As opposed to the memoirs of my former colleagues Lee and Schiff, Porter’s book reveals a lot about what makes her tick. Oh, and you’ll discover as I did, a very deep hatred of my family and me. It’s personal, and surprising. I’m referenced numerous times to illustrate points about privilege and class. Her anecdotes about me mistaking her for a valet, or about my real estate purchases, or airline seats, indicate she spent a grotesque and inordinate amount of her time in the House of Representatives keeping notes, keeping score, and lying about her peers.

Katie, as you were watching and judging my family and, as you say, “comparing myself to Harley,” I was busy working, writing, passing legislation, and bringing home resources to Orange County. It cost my family money for me to serve, quite the opposite of what you imply. After writing a paragraph about your peers who traded stock while in Congress, you conclude the chapter with me. You write: “Before he was in office, Harley was a rich guy. In Congress, he ballooned into Representative Rich Guy. That transformation changed my occasional envy of him into institutional outrage.”

That’s your outrage? Me? With all the enormous issues facing our country and the world, and your ability to address these issues head on, this is where your outrage lies? Really? It is shallow beyond the pale.  

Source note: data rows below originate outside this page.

/-- An abort travels to the other members of the partition's groups, with what it charges (R360). -/
def tellAbort (s : State) (p : Nat) (ch : Charge) : State :=
  if groupsOf s p = [] then s
  else match ch with
    | .none => emit s (.lockstep p 4 0)
    | .image => emit s (.lockstep p 5 0)
    | .entries l => emits (emit s (.lockstep p 5 0)) (l.map (fun i => .lockstep p 6 i))
/-- The steep abort; the charges of a group's steep are made at its leader (R152, R360). -/
def abortSteep (s : State) (p : Nat) (ch : Charge) : State :=
  abortHere (tellAbort s p ch) p (if (groupRank s p).getD 0 ≠ 0 then .none else ch)

/-- Requests with a live row in tile rows [lo, hi) of a tile, in the running steep or, after B(n), in the last one
(R152, R474). -/
def chargedRows (x : Part) (t lo hi : Nat) : List Nat :=
  match x.running with
  | none => []
  | some st =>
    let base := (st.tiles.idxOf t) * st.rpt
    ((st.rows.filter (fun r => !r.dead && decide (r.first < base + hi) && decide (base + lo < r.first + r.count))).map (·.entry)).dedup

/-- The TILE_EXC_STATUS record of an exception (R153, R154): FIXED_NAN is kept, OVERRUN set where VALID was still 1. -/
def excRecord (old : Word64) (c code opcode pc : Nat) (rows : Rows) : Word64 :=
  let (rv, lo, hi) := match rows with | some (a, b) => (1, a, b) | none => (0, 0, 0)
  BitVec.ofNat 64 (2 ^ 63 + (if bit old 63 ∨ bit old 62 then 2 ^ 62 else 0) + c * 2 ^ 60 + rv * 2 ^ 59 + (if bit old 58 then 2 ^ 58 else 0)
    + code * 2 ^ 48 + opcode * 2 ^ 40 + (hi % 1024) * 2 ^ 30 + (lo % 1024) * 2 ^ 20 + (pc / 16) % 2 ^ 20)

/-- Take a tile exception (R150-R155): the record and its detail are written, the context stops, the steep is aborted and
the charge made. -/
def takeException (s : State) (t c code opcode pc kind value : Nat) (rows : Rows) : State :=
  let s := modTile s t (fun x =>
    modCtx { x with excStatus := excRecord x.excStatus c code opcode pc rows, excInfo := BitVec.ofNat 64 (kind * 2 ^ 56 + value % 2 ^ 56) } c
      (fun k => { k with st := .idle, cause := 0, object := 0, held := none }))
  match partOfTile s t with
  | none => s
  | some p =>
    match getPart? s p with
    | none => s
    | some x =>
      abortSteep s p (match rows with | some (lo, hi) => .entries (chargedRows x t lo hi) | none => .image)

/-- Load the program region and the scratchpad map of one tile (R149). -/
def loadTile (img : Image) (idx : Nat) (x : Tile) : Tile :=
  let map := (img.maps.getD idx (img.maps.getLastD []))
  let prog := (img.programs.getD idx (img.programs.getLastD []))
  match map.find? (fun e => decide (e.kind = 1)) with
  | some e => spadFill { x with map := map, tags := [], circs := [] } (e.base.toNat * 512) (e.count.toNat * 512) prog
  | none => { x with map := map, tags := [], circs := [] }

/-- Load every tile of a partition (R149). -/
def loadPrograms (s : State) (p : Nat) : State :=
  match getPart? s p with
  | none => s
  | some x => match x.image with
    | none => s
    | some img => (maskTiles x.tileMask).foldl (fun s t => modTile s t (loadTile img (tileIndex x t))) s

/-- Stores of a tile at zero (R434), also what a spare holds when it takes a logical number; registers and counters of the
logical tile stay. -/
def tileClear (x : Tile) : Tile :=
  { x with ctx := [], slots := [], acc := [], cur := {}, arr := {}, ringRound := 0, ringPos := 0, forwarded := false, spad := [], oneBit := [], twoBit := [], poison := [], flags := [], rowState := [], handles := [], merge := [], xlate := [], map := [], tags := [], circs := [], claims := [], mats := [], drains := [], vecs := [], rescales := [], tracks := [], lending := false }

/-- A spare of the tile's die is unused, and start-up found it working (R54, R92). -/
def spareFree (s : State) (t : Nat) : Bool := !s.iod.sparesUsed.getLsbD (t / 16) && !(s.iod.badPhys.contains ((t / 16) * 17 + 16))

/-- Whether the spare of the tile's die passes its self-test at remapping (R90 step 6), which the manual leaves to the silicon: a
free value (log entry 3). A spare that fails is found bad. -/
def spareTest (s : State) (t : Nat) : Bool × State :=
  if !spareFree s t then (false, s)
  else
    let (v, s) := takeFree s
    if v.getLsbD 0 then (true, s) else (false, { s with iod := { s.iod with badPhys := s.iod.badPhys ++ [(t / 16) * 17 + 16] } })

/-- The spare takes the logical number, with the program region and map (R90 steps 5 and 6). -/
def mapSpare (s : State) (t : Nat) : State :=
  let s := { s with iod := { s.iod with sparesUsed := setBit s.iod.sparesUsed (t / 16) true } }
  let s := modTile s t (fun x => { tileClear x with onSpare := true, errStatus := x.errStatus &&& 0xE0 })
  match partOfTile s t with
  | none => s
  | some p => match getPart? s p with
    | none => s
    | some x => match x.image with
      | none => s
      | some img => modTile s t (loadTile img (tileIndex x t))

/-- TILE_ERR_STATUS of a fault (R88). -/
def errRecord (old : Word64) (cause : BitVec 8) (loc : Option (BitVec 8 × BitVec 12)) (shape : Nat) : Word64 :=
  let l : Nat := match loc with | some (r, c) => 2 ^ 47 + r.toNat * 2 ^ 32 + c.toNat * 2 ^ 20 | none => 0
  (BitVec.ofNat 64 (2 ^ 63 + cause.toNat * 2 ^ 48 + l + shape * 2 ^ 16)) ||| (old &&& 0xE0)

/-- A tile fault (R88-R93): status, log, abort without charge, and the spare mapped or the tile retired. The class 2 record of a
retirement carries TILE_ERR_STATUS as the class 1 record does, and above it the tiles the partition has left (R92; log entry 138). -/
def tileFault (s : State) (t : Nat) (cause : BitVec 8) (loc : Option (BitVec 8 × BitVec 12)) (shape : Nat) : State :=
  let s := modTile s t (fun x => { x with errStatus := errRecord x.errStatus cause loc shape })
  let part := (partOfTile s t).getD 0xFF
  let detail : BitVec 128 := (getTile s t).errStatus.setWidth 128
  let left : Nat := match getPart? s part with | some x => tileCount x - 1 | none => 0
  let (spare, s) := spareTest s t
  let s := faultLog s 1 cause.toNat part (if spare then 2 else 3) t (physOf s t) detail
  let s := if spare then s else faultLog s 2 cause.toNat part 3 t (physOf s t) (detail ||| BitVec.ofNat 128 (left * 2 ^ 64))
  let before := s
  let s := if spare then mapSpare s t
    else
      let s := modTile s t (fun x => { tileAbort x with retired := true })
      match partOfTile s t with
      | none => s
      | some p => modPart s p (fun x => { x with tileMask := x.tileMask &&& ~~~((1 : BitVec 64) <<< t) })
  match partOfTile before t with
  | none => s
  | some p => abortSteep s p .none

def haltPart (x : Part) : Part :=
  { x with phase := .none, running := none, next := none, targets := x.targets.map (fun r => (r.1, { r.2 with queue := [], flights := [] })) }
/-- What a module that stops no longer does (R391): tasks, steeps, pours, remote transfers, firmware work. -/
def haltWork (s : State) : State :=
  { s with fwQueue := [], sigs := [], remotes := [], tiles := s.tiles.map (fun q => (q.1, tileAbort q.2)),
           parts := s.parts.map (fun q => (q.1, haltPart q.2)),
           pair := { s.pair with held := [], configs := [], pairWrites := [] } }
/-- A module fault (R391, R395, R466): the module stops, READY falls, PAIR_ALIVE_OUT goes static, one class 11 record. -/
def moduleStop (s : State) (code : BitVec 8) : State :=
  let s := haltWork (faultLog s 11 code.toNat 0xFF 7 0 0xFFFF 0)
  { s with ready := false, mod := { s.mod with stopped := some code, restartOk := code ≠ 0x08 && code ≠ 0x09 && code ≠ 0x0B }, pair := { s.pair with aliveOut := .static } }

/-- A fault stops a module that has started and has not stopped (R395, R466). -/
def tripModule (s : State) (code : BitVec 8) : State := if s.mod.stopped.isSome ∨ !s.mod.lifeStarted then s else moduleStop s code

/-- What the check column and the check row find in a block (R51): a row of a sub-array, or a column, whose cells and whose check
cell changed by amounts that differ modulo 65 535. The sums agree where nothing changed, since both are formed of the same
products. Columns 0x800 to 0x803 are the check columns of the sub-arrays. -/
def errGroup (sh : Shape) (col : Nat) : Nat := if sh = .quadrant then (if 0x800 ≤ col then col - 0x800 else col / 128) else 0
def rowDiff (sh : Shape) (l : List CellError) (row group : Nat) : Int :=
  ((l.filter (fun e => decide (e.row = row) && decide (errGroup sh e.col = group))).map (fun e => if 0x800 ≤ e.col then -e.amount else e.amount)).sum
def colDiff (l : List CellError) (col : Nat) : Int :=
  ((l.filter (fun e => decide (e.col = col))).map (fun e => if e.row = 128 then -e.amount else e.amount)).sum
def rowsOff (sh : Shape) (l : List CellError) : List (Nat × Nat) :=
  (((l.filter (fun e => decide (e.row < 128))).map (fun e => (e.row, errGroup sh e.col))).dedup).filter (fun q => rowDiff sh l q.1 q.2 % 65535 ≠ 0)
def colsOff (l : List CellError) : List Nat :=
  (((l.filter (fun e => decide (e.col < 0x800))).map (·.col)).dedup).filter (fun c => colDiff l c % 65535 ≠ 0)
/-- The first block in which residues disagree, from block `j` on. -/
def firstOff (sh : Shape) (l : List CellError) (j : Nat) : Option Nat :=
  ((l.map (·.block)).filter (fun b => decide (j ≤ b) && (rowsOff sh (l.filter (fun e => decide (e.block = b))) ≠ [] || colsOff (l.filter (fun e => decide (e.block = b))) ≠ []))).min?
/-- Where the mismatch of a block lies: the cell of one row and one column, or a check cell where only one direction disagrees
(R51, R88). -/
def offLoc (sh : Shape) (l : List CellError) (b : Nat) : Option (BitVec 8 × BitVec 12) :=
  let k := l.filter (fun e => decide (e.block = b))
  match rowsOff sh k, colsOff k with
  | [(r, _)], [c] => some (BitVec.ofNat 8 r, BitVec.ofNat 12 c)
  | [(r, _)], [] => some (BitVec.ofNat 8 r, 0x800)
  | [], [c] => some (0x80, BitVec.ofNat 12 c)
  | _, _ => none

/-- What an array operation's check comes to (R51, R52, R85-R87, R89): the tile faults, or the operation completes, with whether it
was replayed and the errors no residue shows. -/
inductive ArrayCheck where
  | fault (cause : BitVec 8) (loc : Option (BitVec 8 × BitVec 12))
  | done (replayed : Bool) (left : List CellError)
  deriving DecidableEq, Repr
/-- A matrix instruction has one replay (R86), which starts again at the block that disagreed (R85): errors of earlier blocks stay. -/
def arrayCheck (sh : Shape) : Check → ArrayCheck
  | .pass => .done false []
  | .corrected => .done false []
  | .retryPass => .done true []
  | .fail .second loc => .fault 2 loc
  | .fail .accFile loc => .fault 4 loc
  | .fail .leafBuffer loc => .fault 5 loc
  | .cells first replay =>
    match firstOff sh first 0 with
    | none => .done false first
    | some j =>
      match firstOff sh replay 0 with
      | some k => .fault 1 (offLoc sh replay k)
      | none => .done true (first.filter (fun e => decide (e.block < j)) ++ replay.filter (fun e => decide (j ≤ e.block)))
/-- The check of a drain or a vector operation (R87, R89): the cause of its fault, none where it passed. -/
def unitCheck (second : BitVec 8) : Check → Option (BitVec 8 × Option (BitVec 8 × BitVec 12))
  | .fail .accFile loc => some (4, loc)
  | .fail _ loc => some (second, loc)
  | _ => none

/-- A replay or re-drain that passed (R86, R88). -/
def noteRetry (x : Tile) : Tile := { x with errStatus := setBit x.errStatus 5 true }
/-- A single-bit error corrected in the accumulator file or leaf buffer shows, and counts (R87, R88). -/
def noteEcc (x : Tile) : Check → Tile
  | .corrected => { x with errStatus := setBit x.errStatus 6 true, eccCount := x.eccCount + 1 }
  | _ => x
/-- What a passed check of a drain leaves (R87, R88); a vector instruction that was reissued leaves nothing. -/
def noteDrain (x : Tile) : Check → Tile
  | .retryPass => noteRetry x
  | c => noteEcc x c

end Sys2Proof.Machine
end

Katie Porter built her brand around being a minivan driving, single mom, but the truth of the matter is she’s a boarding school, Harvard, and Yale grad. Katie had more choices and more privilege than virtually everyone else. She lives in a deeply subsidized home – worth about two million dollars – courtesy of UCI and California taxpayers, because she is on “leave” from being a professor.

Porter boasts about taking on powerful special interests – using her whiteboard prop to scold executives – but after pledging to reject their campaign contributions, she “has accepted tens of thousands of dollars worth of contributions from powerful people with influence at the highest echelons of Wall Street.” Talk about hypocrisy. Her whiteboard everywoman act is a fake. She is, at heart, an accomplished actor who stages classless photo opps on the House floor.  

But she doesn’t want you to see her that way. Instead, she’s the victim. Always. 

Drama is great for reality TV, but what we desperately need in Washington D.C. is leadership, people who will reach across the aisle to get things done. Not show people like Katie Porter and Marjorie Taylor Greene who use the office as their own personal promotional outlet. In the 2022 election, Katie had to spend $29 million – 9 times more than her opponent and 99% of it from donors outside the district – and still barely won the seat. Yet Katie still managed to cost our party a seat in LA by backing a primary challenger to Christie Smith, and likely cost Democrats two more seats in Orange County by her musical chairs conducted solely for personal gain. After winning, what does Katie do? She served a total of three days before announcing she was abandoning her constituents and running for the U.S. Senate, and hand-picked a convicted drunk driver as her hopeful replacement.